When you get a telemarketer, let them suck you in on the speech. In roughly the first sixty seconds a telemarketer is desperately trying to gauge if a sale is possible here. Just "play ball" and it won't take long at all. Let them make the pitch, and tell them you want everything. Subscriptions for friends. Gifts. Order like tons of these products. When it comes time to pay, tell 'em you've got a VISA. But when it becomes time to tell them the VISA number, start reciting random single numbers uninterruptedly ... for however long it takes them to hang up.
There's one calling list you are no longer on.
Creditors are pretty slick because they already know some things about you. But this really only makes them more vulnerable: you can layer up some really magnificent lies when the foundation is blended nicely with a good dose of the truth.
Remember, these are honest, hard-working people that deserve nothing less than the full spectrum of your creative effort.

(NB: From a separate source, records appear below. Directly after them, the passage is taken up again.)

/-- Set a field of an object's control word. -/
def State.setCtl (s : State) (base hi lo v : Nat) : State :=
  s.mput (base + 4) 4 (putBits (s.mget (base + 4) 4) hi lo v)

/-- A bit of a transmit object's TCTL. -/
def State.txBit (s : State) (n t k : Nat) : Bool := s.ctl (canTx n t) k k == 1

/-- Set a bit of a transmit object's TCTL. -/
def State.setTx (s : State) (n t k : Nat) (b : Bool) : State := s.setCtl (canTx n t) k k (b2n b)

/-- Objects reserved for the transmit FIFO (R214). -/
def State.canReserved (s : State) (n t : Nat) : Bool := decide (64 - s.f (F.CAN_CTRL_TXF_N n) ≤ t)

/-! Frames. -/

/-- Data bytes of a DLC (ISO 11898-1; a classical frame carries at most 8). -/
def dlcLen (fdf : Bool) (d : Nat) : Nat :=
  if d ≤ 8 then d else if !fdf then 8 else
  match d with
  | 9 => 12 | 10 => 16 | 11 => 20 | 12 => 24 | 13 => 32 | 14 => 48 | _ => 64

/-- The smallest DLC whose length is at least `n` (R205). -/
def lenDlc (fdf : Bool) (n : Nat) : Nat := (firstBelow 16 (fun d => decide (n ≤ dlcLen fdf d))).getD (if fdf then 15 else 8)

/-- The time of an instant that lies `ago` ns back, as DTIME div 1,000, bits [31:0] (R260). -/
def State.usAgo (s : State) (ago : Nat) : Nat := (s.dtime - ago) / 1000 % 2 ^ 32

/-- A frame of a row with its RTS: the row gives how many ns ago its SOF was sampled (R204, R260). -/
def State.stamped (s : State) (f : CanFrame) : CanFrame := { f with sof := BitVec.ofNat 32 (s.usAgo f.sof.toNat) }

/-- Flags of a RID word (R204). -/
def ridIde (r : Nat) : Bool := bit r 29
def ridRtr (r : Nat) : Bool := bit r 30
def ridFdf (r : Nat) : Bool := bit r 31

/-- The identifier in a RID word: a base identifier takes bits [10:0] (R204). -/
def ridId (r : Nat) : Nat := if ridIde r then r % 2 ^ 29 else r % 2 ^ 11

/-- A RID word with bits [28:11] of a base identifier 0 (R204). -/
def ridNorm (r : Nat) : Nat := putBits r 28 0 (ridId r)

/-- Length of a received frame: none in a remote frame. -/
def frLen (f : CanFrame) : Nat :=
  if ridRtr f.rid.toNat && !ridFdf f.rid.toNat then 0 else dlcLen (ridFdf f.rid.toNat) f.dlc.toNat

/-- The data bytes of a received frame. -/
def frBytes (f : CanFrame) : List Byte := fitBytes (frLen f) f.data

/-- Order of identifiers in arbitration: a base frame goes before an extended one with the same first 11 bits. -/
def arbKey (r : Nat) : Nat := if ridIde r then 2 * (r % 2 ^ 29) + 1 else 2 * (r % 2 ^ 11 * 2 ^ 18)

/-! Wakes (R230, R232, R235). -/

/-- Change TIDE_n_STAT.STATE; a change raises TIDE_n_CHANGE (R230). -/
def State.setTide (s : State) (n st : Nat) : State :=
  if s.f (F.TIDE_N_STAT_STATE n) = st then s else (s.setF (F.TIDE_N_STAT_STATE n) st).raise (464 + n)

/-- STATE of a channel: 0 AWAKE, 1 EBB, 2 SLACK, 3 FLOOD. -/
def State.tideState (s : State) (n : Nat) : Nat := s.f (F.TIDE_N_STAT_STATE n)

/-- The channel is in EBB after its sleep commit. -/
def State.tideCommitted (s : State) (n : Nat) : Bool := s.tideState n == 1 && s.flag (F.TIDE_N_STAT_COMMITTED n)

/-- The channel is AWAKE or in EBB and not committed. -/
def State.tideOpen (s : State) (n : Nat) : Bool := s.tideState n == 0 || (s.tideState n == 1 && !s.flag (F.TIDE_N_STAT_COMMITTED n))

/-- Set or clear TIDE_QPEND bit n; TIDE_QUORUM is its level (R230, R247). -/
def State.setQpend (s : State) (n : Nat) (b : Bool) : State :=
  (s.setFbit F.TIDE_QPEND_QPEND n b).levelEdge 480 (s.levelOn 480)

/-- Record a wake (R235). -/
def State.tideRecord (s : State) (n src : Nat) (late capt : Bool) : State :=
  (((((s.setF (F.TIDE_N_WREC_SRC n) src).setFlag (F.TIDE_N_WREC_LATCHED n) late).setFlag (F.TIDE_N_WREC_CAPT n) capt).setF
    (F.TIDE_N_WREC_FEC n) (s.f (F.TIDE_N_WUF_CTL_FEC n))).incF (F.TIDE_N_WREC_COUNT n) 1).setF (F.TIDE_N_WTIME_TIME n) s.us32

/-- A wake by source `src` (R230, R232): in SLACK the transceiver goes to TO_NORMAL; after the commit it is latched, the entry
is abandoned with the transceiver still receiving, and FLOOD starts. Sources 6 to 9 are local. -/
def State.tideWake (s : State) (n src : Nat) (capt : Option CanFrame) : State :=
  let go := fun (s : State) (late : Bool) (trx : Nat) =>
    ((s.tideRecord n src late capt.isSome).setF (F.CAN_STAT_TRX n) trx).modTide n
      (fun c => { c with loc := decide (6 ≤ src), low := false, biasOff := false, capt := capt })
  if s.tideState n = 2 then (go s false 4).setTide n 3
  else if s.tideCommitted n then ((go s true 1).raise 483).setTide n 3
  else s

/-! Lateness (R216). -/

/-- The time TTIME or newer has come. -/
def State.canDueAt (s : State) (ttime : Nat) : Bool := !newer 32 ttime s.us32

/-- TTIME plus the tolerance has passed. -/
def State.canLateAt (s : State) (n ttime : Nat) : Bool := !newer 32 (ttime + s.f (F.CAN_TAT_TOL_US n)) s.us32

/-- A CAN_SEND of an object ends (R216). -/
def State.canEnd (s : State) (n t : Nat) (g : CanReq → State → State) : State :=
  let mine := (s.canCh n).reqs.filter (fun r => r.obj == t)
  mine.foldl (fun s r => g r s) (s.modCan n (fun c => { c with reqs := c.reqs.filter (fun r => r.obj != t) }))

/-- Held or cancelled: FAILED, cause 0x0701 (R216). -/
def State.canEndFailed (s : State) (n t : Nat) : State := s.canEnd n t (fun r s => s.failed r.key 0x0701)

/-- LATEPOL of a control word: 3 is taken as 0 (R205). -/
def latePol (c : Nat) : Nat := if bits c 11 10 = 3 then 0 else bits c 11 10

/-- An object becomes late (R216). -/
def State.canLate (s : State) (n t : Nat) : State :=
  let s1 := (s.setTx n t 18 true).canEvt n 5
  match latePol (s.mget (canTx n t + 4) 4) with
  | 1 => (((s1.setTx n t 16 false).setTx n t 20 true).canEvt n 6).canEnd n t
      (fun r s => s.finish r.key stLate (leBytes 8 r.dtime))
  | 2 => (((s1.setTx n t 16 false).setTx n t 21 true).canEvt n 7).canEndFailed n t
  | _ => s1

/-- The object is pending, timed and past its tolerance, and not yet marked late. -/
def State.canIsLate (s : State) (n t : Nat) : Bool :=
  s.txBit n t 16 && s.txBit n t 9 && !s.txBit n t 18 && s.canLateAt n (s.mget (canTx n t + 8) 4)

/-! Arbitration (R213). -/

/-- Internal loopback: the transceiver and the bus have no part in it (R225). -/
def State.canInternal (s : State) (n : Nat) : Bool := s.f (F.CAN_CTRL_MODE n) == 3 && !s.flag (F.CAN_CTRL_LBEXT n)

/-- The transceiver drives the bus: in every state but normal mode it holds it recessive (R200, R226). -/
def State.canDrives (s : State) (n : Nat) : Bool := s.canInternal n || s.f (F.CAN_STAT_TRX n) == 1

/-- Transmit object 62 holds the COMMIT SCF (R227, R231). -/
def State.commitScf (s : State) (n : Nat) : Bool := s.flag (F.TIDE_N_CFG_EN n) && bit (s.mget (canTx n 62 + 17) 1) 2

/-- The controller may start a transmission of object `t` (64: the FIFO): its state, mode and transceiver allow it, and after a sleep
commit only the COMMIT SCF and repeats go out (R200, R217, R219, R231). -/
def State.canMayStart (s : State) (n t : Nat) : Bool :=
  let st := s.f (F.CAN_STAT_STATE n)
  let md := s.f (F.CAN_CTRL_MODE n)
  (st == 2 || st == 3) && s.flag (F.CAN_CTRL_EN n) && md != 1 && md != 2 && s.canDrives n &&
  (s.tideOpen n || (s.tideCommitted n && ((t == 62 && s.commitScf n) || (s.canCh n).rep == some t)))

/-- The time of a pending object or record has come. -/
def State.canTimely (s : State) (c ttime : Nat) : Bool := !bit c 9 || s.canDueAt ttime

/-- What competes for the bus: the arbitration key and number of each pending object whose time has come, and of the FIFO's
head as number 64. -/
def State.canRunners (s : State) (n : Nat) : List (Nat × Nat) :=
  let objs := (List.range (64 - s.f (F.CAN_CTRL_TXF_N n))).filterMap (fun t =>
    let c := s.mget (canTx n t + 4) 4
    if bit c 16 && s.canTimely c (s.mget (canTx n t + 8) 4) && s.canMayStart n t
    then some (arbKey (s.mget (canTx n t) 4), t) else none)
  match (s.canCh n).txq with
  | r :: _ =>
    if s.canTimely (leAt r.bytes 4 4) (leAt r.bytes 8 4) && s.canMayStart n 64 then objs ++ [(arbKey (leAt r.bytes 0 4), 64)]
    else objs
  | [] => objs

I usually answer the phone as "Dale, the former roommate."
Credit Agency: "Mr. Curr?"
Me: "No, this is Dale Chrisopherson, his former roommate."
Credit Agency: "Do you know where I can find Mr. Curr?"
Me: "No. He got my girlfriend and Auntie Eloise pregnant, stole my wallet and car keys a few days ago and has evidently skipped town."
Credit Agency: I ... uh ... see."
Me: "Do you want the number for the police? They're lookin for him too. He was so pissed when he left he punched a clown and broke his 'lectronic nose. Then he kicked a bunch of puppies. Completely ruined my nieces' birthday party."
Credit Agency: "... Um"
Me: "Well I would certainly like to find him before the cops do. I'd like to kick him in the nuts until his guts rupture. Maybe stuff his fucking arm into a garbage disposal 'an listen to him howl. [pause] ... Wanna work together and find this son-of-a-bitch?"